The day of the funeral, in fact when nobody was at home because they were all at the funeral, some of us kids saw a man go up the walk of the Thompson house and stand there. He was pretending to ring the doorbell, I guess, and then we saw him slip that wreath under his coat and walk away. We followed him on our bikes, just kind of goofing along, and he went around the corner and over a couple of blocks and into a house and then he came out and hung the wreath on his own door. I told my dad and he checked and found out the man’s wife had died the night before.
(That was one of two stories, among the hundreds in the book, that I happen to know were Barry’s own.)
In 1943, with Canada’s Depression over (courtesy of Adolf Hitler), he got his first job, working for the Winnipeg Tribune. As a general reporter and the low man on the totem pole, he soon d
rew “the casualty list.” This meant visiting the houses of young men who had just been killed in the war, trying to get their shattered families to give him precious photographs of their dead son to enliven the Tribune’s pages. Sometimes when he arrived with his list in a taxi, walked up and knocked on the door, the mother would misunderstand. Joyful tears that their boy had been found alive after all would flow, and seventeen-year-old Barry would try to explain the situation, and try to get his photo.
Joining the army seemed an easier option.
He served as a “poor bloody infantryman” in Europe, mostly working on camp newspapers. Later, when we worked together on Six War Years 1939–1945: Memories of Canadians at Home and Abroad, he was more animated than I ever saw him (far from his usual relaxed, “what the hell” attitude) when he insisted that in promoting the book I stay far away from implying that his two years of army service, 1944–45, had been in any way heroic.

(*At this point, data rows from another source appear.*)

theorem inv_dend (h : exec .dend s = .next t) : Inv t := by
  rcases dend_cases h with ⟨-, rfl⟩ | ⟨-, -, rfl⟩ | ⟨-, -, rfl⟩ | ⟨hden, hd, rfl⟩ | ⟨hden, hd, rfl⟩
  · exact inv_respond inv ..
  · exact inv_respond inv ..
  · exact inv_respond inv ..
  · exact inv_raiseCorrupt inv ((active_iff s).mpr ⟨hden, .inr hd⟩) (by decide)
  · exact inv_raiseCorrupt inv ((active_iff s).mpr ⟨hden, .inl hd⟩) (by decide)

/-- Every command keeps the invariants (R39). -/
theorem inv_exec {i : Instr} (h : exec i s = .next t) : Inv t := by
  rcases exec_cases h with ⟨st, data, rfl, -⟩ | ⟨-, rfl⟩ | ⟨c, count, -, ha, rfl⟩ | ⟨-, ha, rfl⟩ |
    ⟨rfl, -, htv, -⟩ | ⟨-, root, htv, hroot, rfl⟩ | ⟨v, rfl⟩ | ⟨x, rfl⟩ | rfl
  · exact inv_respond inv ..
  · exact inv_respond (inv_blockReset s) ..
  · exact inv_respond (inv_setFreq_clearValid inv ha c count) ..
  · exact inv_respond (inv_installForest inv ha) ..
  · exact inv_gen inv htv h
  · exact inv_respond (inv_armDecoder inv htv hroot) ..
  · exact inv_dbit inv h
  · exact inv_dbyte inv h
  · exact inv_dend inv h

end

theorem takeInput_eq_none {s : State} : takeInput s = none ↔ s.inputs = [] := by
  unfold takeInput
  split <;> simp_all

theorem takeInput_eq_some {s s1 : State} {i : HostInput} :
    takeInput s = some (i, s1) ↔ ∃ rest, s.inputs = i :: rest ∧ s1 = { s with inputs := rest } := by
  unfold takeInput
  split
  · simp_all
  · next j rest hin => simp [hin, eq_comm]

/-- What a step can do: idle, take the reset, answer an illegal word, or execute a command (R68, R85, R224, R240). -/
theorem step_cases {s t : State} (h : step s = .next t) :
    (s.inputs = [] ∧ t = s) ∨
    ∃ i rest, s.inputs = i :: rest ∧
      ((i = .reset ∧ t = blockReset { s with inputs := rest }) ∨
       ∃ cw, i = .command cw ∧
        ((∃ e, decode cw = .error e ∧ t = answerIllegal { s with inputs := rest }) ∨
         ∃ c, decode cw = .ok c ∧ exec c { s with inputs := rest } = .next t)) := by
  unfold step at h
  split at h
  · next hnone => cases h; exact .inl ⟨takeInput_eq_none.mp hnone, rfl⟩
  · next hsome =>
    obtain ⟨rest, hin, rfl⟩ := takeInput_eq_some.mp hsome
    cases h
    exact .inr ⟨_, rest, hin, .inl ⟨rfl, rfl⟩⟩
  · next cw _ hsome =>
    obtain ⟨rest, hin, rfl⟩ := takeInput_eq_some.mp hsome
    refine .inr ⟨_, rest, hin, .inr ⟨cw, rfl, ?_⟩⟩
    split at h
    · next c hc => exact .inr ⟨c, hc, h⟩
    · next e he => cases h; exact .inl ⟨e, he, rfl⟩

/-- Settles O44: the invariants do not speak of the port, and reset, an illegal word and every command keep them. -/
theorem everyStepKeepsTheInvariants : Obligations.EveryStepKeepsTheInvariants := by
  intro s t inv h
  rcases step_cases h with ⟨-, rfl⟩ | ⟨i, rest, -, ⟨-, rfl⟩ | ⟨cw, -, ⟨e, -, rfl⟩ | ⟨c, -, hexec⟩⟩⟩
  · exact inv
  · exact inv_blockReset _
  · exact inv_respond (s := { s with inputs := rest }) { inv with } ..
  · exact inv_exec (s := { s with inputs := rest }) { inv with } hexec

/-! ### The queue, the reset state, and the steps without a command -/

/-- Settles O15: the size of the queue is part of what holds after `k` combination steps. -/
theorem queueShrinksByOneEachStep : Obligations.QueueShrinksByOneEachStep := by
  intro freq
  refine ⟨fun k hk => (built_steps freq k hk).size, fun n hn => ?_⟩
  have hroot : n.toNat = 510 ↔ n = 510 := (BitVec.toNat_inj (x := n) (y := 510))
  rw [buildForest_inq freq n.toNat (by omega)]
  simp only [hroot]

/-- Settles O43: each field of the reset state is the value that R42 gives. -/
theorem resetMeetsTheInvariants : Obligations.ResetMeetsTheInvariants := by
  refine ⟨inv_reset, fun c => ?_, rfl, rfl, rfl, rfl, rfl, rfl, rfl, rfl, rfl, rfl, fun n hn => ?_, fun n hn => ?_, rfl, rfl⟩
  · simp [State.freqAt]
  · simp [hn]
  · simp [hn]

/-- Settles O9: the port is empty, or holds the reset signal. -/
theorem idleHoldsAndResetResets : Obligations.IdleHoldsAndResetResets := by
  refine ⟨fun s hidle => ?_, fun s rest hreset => ?_⟩
  · rw [step, takeInput_eq_none.mpr hidle]
  · rw [step, takeInput_eq_some.mpr ⟨rest, hreset, rfl⟩]
    rfl

/-! ### DBIT in an active decode -/

theorem bitValue_bit (b : Bool) : bitValue (if b then 1 else 0) = some b := by cases b <;> rfl

/-- While active, a code point that is a bit is stepped (R174). -/
theorem exec_dbit_active {s : State} (ha : s.active = true) (b : Bool) :
    exec (.dbit (if b then 1 else 0)) s = answerBits (stepBit b s) := by
  obtain ⟨hden, hd | hd⟩ := (active_iff s).mp ha <;> simp only [exec, execDbit, hden, hd, bitValue_bit, if_true]

/-- Settles O31: the cursor is an internal node of the tree, so the child that the bit selects exists. -/
theorem dbitCompletesWheneverActive : Obligations.DbitCompletesWheneverActive := by
  intro b s inv ha
  obtain ⟨⟨here, hhere, hinner⟩, -⟩ := inv.activeCursor ha
  obtain ⟨nd, hnd, hstep⟩ := (inv.activeTree ha).stepBit_spec hhere hinner b
  obtain ⟨hbitpos, hecnt⟩ := inv.counters_succ ha
  refine ⟨_, nd, _, walk_one.mpr ⟨here, hhere, hinner, rfl⟩, hnd, by rw [exec_dbit_active ha, hstep]; rfl, ?_,
    fun hl => ?_, fun hl => ?_⟩
  · rw [respond_bitpos, arrive_bitpos, hbitpos]
  · rw [arrive_leaf s _ hl]
    exact ⟨hecnt, rfl, rfl⟩
  · rw [arrive_inner s _ hl]
    exact ⟨rfl, rfl, rfl⟩

/-! ### The decoder does not read FREQ and the code table -/

/-- The ways DSTART ends (R171). -/
theorem dstart_cases {s t : State} (h : exec .dstart s = .next t) :
    (s.tv = false ∧ t = respond .errSeq 0 0 s) ∨
    (s.tv = true ∧ ∃ root, nodeAt s.arena Config.root = .ok root ∧ t = respond .ok 0 0 (armDecoder root.w s)) := by
  simp only [exec, execDstart] at h
  split at h
  · next htv =>
    split at h
    · next root hroot => cases h; exact .inr ⟨htv, root, hroot, rfl⟩
    · cases h
  · next htv => cases h; exact .inl ⟨by simpa using htv, rfl⟩

section
variable (freq : Vector Count Config.nLeaf) (clen : Vector (Option CodeLen) Config.nLeaf)
  (cbits : Vector (Option CodeBits) Config.nLeaf) (cv : Bool)

/-- The state with FREQ, CLEN, CBITS and CV replaced: the items of R20 that the decoder has no use for. -/
def State.withTable (s : State) : State := { s with freq := freq, clen := clen, cbits := cbits, cv := cv }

After the war, thanks to the Department of Veterans’ Affairs, he went to the University of Manitoba. Those were the years when kids straight out of high school were rubbing shoulders in class with former bomber pilots, when professors were being put on the spot by questions from quiet men who had commanded ships off the D-Day beaches, and when getting into disputes in food lineups with little guys who had been commandos was strongly discouraged. Barry wrote about these times of generational change in The Veteran’s Years: Coming Home From the War (1985), and himself benefitted from the veterans’ effect on the University of Manitoba, where he became the editor of the student newspaper. That was his proudest memory of those college years — along with the column he ran, unchallenged, under the name “C.A. Daver.” Not to mention the fact that while he was “informally engaged” to one girl, he was “on good speaking terms with two others.” Sadly, they compared notes, and Barry was “labelled a pariah,” and retreated to the bar.